One of the biggest changes being considered is a re-evaluation of resource protection areas based on updated maps, not 1973 maps. The change would create several new protected areas, including on Horseshoe and Heald ponds; along West Lovell and Timber Island roads; at the upper bay and outlet of Kezar Lake; and along Pray Brook and Kezar River.

In addition, the amendments also create stream protection districts and add shores with slopes of greater than 20 percent to the resource protection areas.

The amendments are meant to update the ordinance to comply with the revised guidelines of the Maine Department of Environmental Protection by July 2008. The issue will go before voters at Lovell’s annual town meeting in March. If approved, the amendments will be submitted to the DEP for approval.

“As far as we’ve gone to date, we’re meeting their guidelines,” said Ed Ryan, chairman of the Planning Board.

If the ordinance is not updated, DEP may enforce the guidelines in town until the town adopts the changes.

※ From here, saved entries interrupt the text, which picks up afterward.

-- ==== Sys2Proof/Machine/Scalar.lean ====
section
/-! DEFINITION. Scalar, program-memory, load-immediate and control instructions of the sequencer (R81 to R86). -/

namespace Sys2Proof.Machine

/-- The second operand of a scalar operation: SB in class 0x01, the sign-extended IMM in class 0x02 (R81). -/
def State.operandB (s : State) (w : Nat) (immForm : Bool) (r : Rest) : Word :=
  if immForm then wordOfInt (fSImm r) else s.sreg w (fSB r)

/-- A scalar operation of either form (R81): SD := SA op b. The register form uses no IMM, the immediate form no SB. -/
def State.scalar (s : State) (core op : Nat) (immForm : Bool) (r : Rest) (f : Word → Word → Word) : State :=
  let used := if immForm then [.sd, .sa, .imm] else [.sd, .sa, .sb]
  s.issue core (insnWord (if immForm then 0x02 else 0x01) op r) (fieldsOk used r) fun s =>
    let w := s.win core
    (s.setSreg w (fSD r) (f (s.sreg w (fSA r)) (s.operandB w immForm r))).advance core

/-- Shift amount: the low 6 bits of the second operand (R81). -/
def shamt (b : Word) : Nat := b.toNat % 64

def boolWord (b : Bool) : Word := if b then 1 else 0

/-- ADD: a + b, modulo 2^64 (Table TCR-4). -/
def aluAdd (a b : Word) : Word := a + b

/-- ADD (R81). -/
def execAdd (core : Nat) (immForm : Bool) (rest : Rest) (s : State) : Host.Outcome State Fault Refusal :=
  .next (s.scalar core 0x00 immForm rest aluAdd)

/-- SUB: a − b, modulo 2^64 (Table TCR-4). -/
def aluSub (a b : Word) : Word := a - b

/-- SUB (R81). -/
def execSub (core : Nat) (immForm : Bool) (rest : Rest) (s : State) : Host.Outcome State Fault Refusal :=
  .next (s.scalar core 0x01 immForm rest aluSub)

/-- AND: bitwise and (Table TCR-4). -/
def aluAnd (a b : Word) : Word := a &&& b

/-- AND (R81). -/
def execAnd (core : Nat) (immForm : Bool) (rest : Rest) (s : State) : Host.Outcome State Fault Refusal :=
  .next (s.scalar core 0x02 immForm rest aluAnd)

/-- OR: bitwise or (Table TCR-4). -/
def aluOr (a b : Word) : Word := a ||| b

/-- OR (R81). -/
def execOr (core : Nat) (immForm : Bool) (rest : Rest) (s : State) : Host.Outcome State Fault Refusal :=
  .next (s.scalar core 0x03 immForm rest aluOr)

/-- XOR: bitwise exclusive or (Table TCR-4). -/
def aluXor (a b : Word) : Word := a ^^^ b

/-- XOR (R81). -/
def execXor (core : Nat) (immForm : Bool) (rest : Rest) (s : State) : Host.Outcome State Fault Refusal :=
  .next (s.scalar core 0x04 immForm rest aluXor)

/-- SLL: a shifted left by b (Table TCR-4). -/
def aluSll (a b : Word) : Word := a <<< shamt b

/-- SLL (R81). -/
def execSll (core : Nat) (immForm : Bool) (rest : Rest) (s : State) : Host.Outcome State Fault Refusal :=
  .next (s.scalar core 0x05 immForm rest aluSll)

/-- SRL: a shifted right by b, zeros entering (Table TCR-4). -/
def aluSrl (a b : Word) : Word := a >>> shamt b

/-- SRL (R81). -/
def execSrl (core : Nat) (immForm : Bool) (rest : Rest) (s : State) : Host.Outcome State Fault Refusal :=
  .next (s.scalar core 0x06 immForm rest aluSrl)

/-- SRA: a shifted right by b, sign entering (Table TCR-4). -/
def aluSra (a b : Word) : Word := a.sshiftRight (shamt b)

/-- SRA (R81). -/
def execSra (core : Nat) (immForm : Bool) (rest : Rest) (s : State) : Host.Outcome State Fault Refusal :=
  .next (s.scalar core 0x07 immForm rest aluSra)

/-- MUL: low 64 bits of the product (Table TCR-4). -/
def aluMul (a b : Word) : Word := a * b

/-- MUL (R81). -/
def execMul (core : Nat) (immForm : Bool) (rest : Rest) (s : State) : Host.Outcome State Fault Refusal :=
  .next (s.scalar core 0x08 immForm rest aluMul)

/-- MULHU: high 64 bits of the unsigned product (Table TCR-4). -/
def aluMulhu (a b : Word) : Word := BitVec.ofNat 64 (a.toNat * b.toNat / 2 ^ 64)

/-- MULHU (R81). -/
def execMulhu (core : Nat) (immForm : Bool) (rest : Rest) (s : State) : Host.Outcome State Fault Refusal :=
  .next (s.scalar core 0x09 immForm rest aluMulhu)

/-- DIVU: unsigned quotient; all ones for b = 0 (R82) (Table TCR-4). -/
def aluDivu (a b : Word) : Word := if b = 0 then BitVec.allOnes 64 else BitVec.ofNat 64 (a.toNat / b.toNat)

/-- DIVU (R81). -/
def execDivu (core : Nat) (immForm : Bool) (rest : Rest) (s : State) : Host.Outcome State Fault Refusal :=
  .next (s.scalar core 0x0A immForm rest aluDivu)

/-- REMU: unsigned remainder; a for b = 0 (R82) (Table TCR-4). -/
def aluRemu (a b : Word) : Word := if b = 0 then a else BitVec.ofNat 64 (a.toNat % b.toNat)

/-- REMU (R81). -/
def execRemu (core : Nat) (immForm : Bool) (rest : Rest) (s : State) : Host.Outcome State Fault Refusal :=
  .next (s.scalar core 0x0B immForm rest aluRemu)

/-- MIN: signed minimum (Table TCR-4). -/
def aluMin (a b : Word) : Word := if a.slt b then a else b

/-- MIN (R81). -/
def execMin (core : Nat) (immForm : Bool) (rest : Rest) (s : State) : Host.Outcome State Fault Refusal :=
  .next (s.scalar core 0x0C immForm rest aluMin)

/-- MAX: signed maximum (Table TCR-4). -/
def aluMax (a b : Word) : Word := if a.slt b then b else a

/-- MAX (R81). -/
def execMax (core : Nat) (immForm : Bool) (rest : Rest) (s : State) : Host.Outcome State Fault Refusal :=
  .next (s.scalar core 0x0D immForm rest aluMax)

/-- MINU: unsigned minimum (Table TCR-4). -/
def aluMinu (a b : Word) : Word := if a.ult b then a else b

/-- MINU (R81). -/
def execMinu (core : Nat) (immForm : Bool) (rest : Rest) (s : State) : Host.Outcome State Fault Refusal :=
  .next (s.scalar core 0x0E immForm rest aluMinu)

/-- MAXU: unsigned maximum (Table TCR-4). -/
def aluMaxu (a b : Word) : Word := if a.ult b then b else a

/-- MAXU (R81). -/
def execMaxu (core : Nat) (immForm : Bool) (rest : Rest) (s : State) : Host.Outcome State Fault Refusal :=
  .next (s.scalar core 0x0F immForm rest aluMaxu)

/-- SLT: 1 if a < b signed (Table TCR-4). -/
def aluSlt (a b : Word) : Word := boolWord (a.slt b)

/-- SLT (R81). -/
def execSlt (core : Nat) (immForm : Bool) (rest : Rest) (s : State) : Host.Outcome State Fault Refusal :=
  .next (s.scalar core 0x10 immForm rest aluSlt)

/-- SLTU: 1 if a < b unsigned (Table TCR-4). -/
def aluSltu (a b : Word) : Word := boolWord (a.ult b)

/-- SLTU (R81). -/
def execSltu (core : Nat) (immForm : Bool) (rest : Rest) (s : State) : Host.Outcome State Fault Refusal :=
  .next (s.scalar core 0x11 immForm rest aluSltu)

/-- SEQ: 1 if a = b (Table TCR-4). -/
def aluSeq (a b : Word) : Word := boolWord (a == b)

/-- SEQ (R81). -/
def execSeq (core : Nat) (immForm : Bool) (rest : Rest) (s : State) : Host.Outcome State Fault Refusal :=
  .next (s.scalar core 0x12 immForm rest aluSeq)

/-- Offset of SLOAD and SSTORE: SA + IMM, and whether it lies in program memory on a multiple of 8 (R83). -/
def State.pmOffset (s : State) (w : Nat) (r : Rest) : Word := s.sreg w (fSA r) + wordOfInt (fSImm r)

def pmOk (o : Word) : Bool := o.toNat % 8 == 0 && decide (o.toNat < 262144)

/-- SLOAD (R83): SD := the 8 bytes at SA + IMM; a poisoned word faults POISON precisely (Table RAS-2). -/
def execSload (core : Nat) (rest : Rest) (s : State) : Host.Outcome State Fault Refusal :=
  .next (s.issue core (insnWord 0x03 0x00 rest) (fieldsOk [.sd, .sa, .imm] rest) fun s =>
    let w := s.win core
    let o := s.pmOffset w rest
    if pmOk o = false then s.seqFault core fcPmBounds 0 o (insnWord 0x03 0x00 rest)
    else if s.pmPoisoned core o.toNat then
      (s.bump32 (Reg.RAS_D_CNT_UE (core / 160)) 1).seqFault core fcPoison 0 o (insnWord 0x03 0x00 rest)
    else (s.setSreg w (fSD rest) (s.pmWord core o.toNat)).advance core)

/-- SSTORE (R83): the 8 bytes at SA + IMM := SB. -/
def execSstore (core : Nat) (rest : Rest) (s : State) : Host.Outcome State Fault Refusal :=
  .next (s.issue core (insnWord 0x03 0x01 rest) (fieldsOk [.sa, .sb, .imm] rest) fun s =>
    let w := s.win core
    let o := s.pmOffset w rest
    if pmOk o = false then s.seqFault core fcPmBounds 0 o (insnWord 0x03 0x01 rest)
    else (s.pmStore core o.toNat (s.sreg w (fSB rest))).advance core)

/-- LIL (R84): SD := IMM sign-extended. -/
def execLil (core : Nat) (rest : Rest) (s : State) : Host.Outcome State Fault Refusal :=
  .next (s.issue core (insnWord 0x04 0x00 rest) (fieldsOk [.sd, .imm] rest) fun s =>
    (s.setSreg (s.win core) (fSD rest) (wordOfInt (fSImm rest))).advance core)

/-- LIH (R84): SD bits [63:32] := IMM, bits [31:0] kept. -/
def execLih (core : Nat) (rest : Rest) (s : State) : Host.Outcome State Fault Refusal :=
  .next (s.issue core (insnWord 0x04 0x01 rest) (fieldsOk [.sd, .imm] rest) fun s =>
    let w := s.win core
    let v := BitVec.ofNat 64 (2 ^ 32 * fImm rest + (s.sreg w (fSD rest)).toNat % 2 ^ 32)
    (s.setSreg w (fSD rest) v).advance core)

/-- A conditional branch to PC + 8 × IMM (R85). -/
def State.branch (s : State) (core op : Nat) (r : Rest) (p : Word → Word → Bool) : State :=
  s.issue core (insnWord 0x08 op r) (fieldsOk [.sa, .sb, .imm] r) fun s =>
    let w := s.win core
    if p (s.sreg w (fSA r)) (s.sreg w (fSB r)) then s.jump core (s.pc w + 8 * fSImm r) else s.advance core

/-- BEQ (Table TCR-5). -/
def execBeq (core : Nat) (rest : Rest) (s : State) : Host.Outcome State Fault Refusal :=
  .next (s.branch core 0x00 rest fun a b => a == b)

/-- BNE (Table TCR-5). -/
def execBne (core : Nat) (rest : Rest) (s : State) : Host.Outcome State Fault Refusal :=
  .next (s.branch core 0x01 rest fun a b => a != b)

/-- BLT (Table TCR-5). -/
def execBlt (core : Nat) (rest : Rest) (s : State) : Host.Outcome State Fault Refusal :=
  .next (s.branch core 0x02 rest fun a b => a.slt b)

/-- BGE (Table TCR-5). -/
def execBge (core : Nat) (rest : Rest) (s : State) : Host.Outcome State Fault Refusal :=
  .next (s.branch core 0x03 rest fun a b => !a.slt b)

/-- BLTU (Table TCR-5). -/
def execBltu (core : Nat) (rest : Rest) (s : State) : Host.Outcome State Fault Refusal :=
  .next (s.branch core 0x04 rest fun a b => a.ult b)

/-- BGEU (Table TCR-5). -/
def execBgeu (core : Nat) (rest : Rest) (s : State) : Host.Outcome State Fault Refusal :=
  .next (s.branch core 0x05 rest fun a b => !a.ult b)

/-- JAL (Table TCR-5): SD := PC + 8, PC := PC + 8 × IMM. -/
def execJal (core : Nat) (rest : Rest) (s : State) : Host.Outcome State Fault Refusal :=
  .next (s.issue core (insnWord 0x08 0x08 rest) (fieldsOk [.sd, .imm] rest) fun s =>
    let w := s.win core
    let pc := s.pc w
    (s.setSreg w (fSD rest) (BitVec.ofNat 64 (pc + 8))).jump core (pc + 8 * fSImm rest))

/-- JR (Table TCR-5): PC := SA. -/
def execJr (core : Nat) (rest : Rest) (s : State) : Host.Outcome State Fault Refusal :=
  .next (s.issue core (insnWord 0x08 0x09 rest) (fieldsOk [.sa] rest) fun s =>
    s.jump core (s.sreg (s.win core) (fSA rest)).toNat)

/-- LOOP (R86): repeats the body PC + 8 to PC + 8 × IMM, SA times. An IMM below 1 is illegal, a count of 0 skips the body,
so that flow is that after its last instruction (DEDUCED, log entry 21), a fifth active loop faults LOOP_DEPTH whatever its count
(DESIGN CHOICE, log entry 69). A LOOP that ends an enclosing body goes on to PC + 8 all the same, and the enclosing loop stays active
(DESIGN CHOICE, log entry 69). -/
def execLoop (core : Nat) (rest : Rest) (s : State) : Host.Outcome State Fault Refusal :=
  .next (s.issue core (insnWord 0x08 0x0A rest) (fieldsOk [.sa, .imm] rest && decide (1 ≤ fSImm rest)) fun s =>
    let w := s.win core
    let pc := s.pc w
    let n := (s.sreg w (fSA rest)).toNat
    let loops := (s.core core).loops
    let last := pc + 8 * fImm rest
    if loops.length ≥ 4 then s.seqFault core fcLoopDepth 0 0 (insnWord 0x08 0x0A rest)
    else if n = 0 then
      let x := afterInsn last loops
      (s.setLoops core x.2).goTo core x.1
    else (s.setLoops core (⟨pc + 8, last, n⟩ :: loops)).goTo core (pc + 8))

end Sys2Proof.Machine
end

According to the summary of the amendments, any structures that do not conform to the water setback area, reaching 100 feet back from the high water mark, would have to be moved back as far as possible with the addition of any type of new foundation.

The amendment states that a foundation that does not extend beyond the exterior of the structure or raise the structure more than three feet will not be considered an expansion.

Some of the changes will affect municipal administration in the town and are not required by the state.

The role of the code enforcement officer also is clarified. The amendments state the officer may interpret zoning districts as well as issue stop-work orders or permit revocations.

The conditions for a change of a structure’s use are increased, and the determination goes to the Planning Board rather than the appeals board under the amendments. The appeals board would also hear appeals to the code enforcement officer’s decisions.

Oxford County Superior Court would hear appeals to a stop-work order or permit revocation, as well as appeals to decisions enforcing the ordinance within shoreland zones and any administrative appeal to a Planning Board’s decision regarding a subdivision application.

Regulation of the town’s timber harvesting in the shoreland zones would be turned over to the state Department of Conservation’s Bureau of Forestry.

The Planning Board, code enforcement officer and consultant from the Southern Maine Regional Planning Commission were at the meeting. Ryan said concerns from the public included changes in the definition of lot size and resource protection issues, including one resident who owns property in an existing resource protection area.

The 61-page amended ordinance is available at the town office, the Charlotte Hobbs Memorial Library and the town’s Web site. A two-page summary of the proposed changes was mailed to taxpayers.

Ryan said another public hearing will take place later in the year.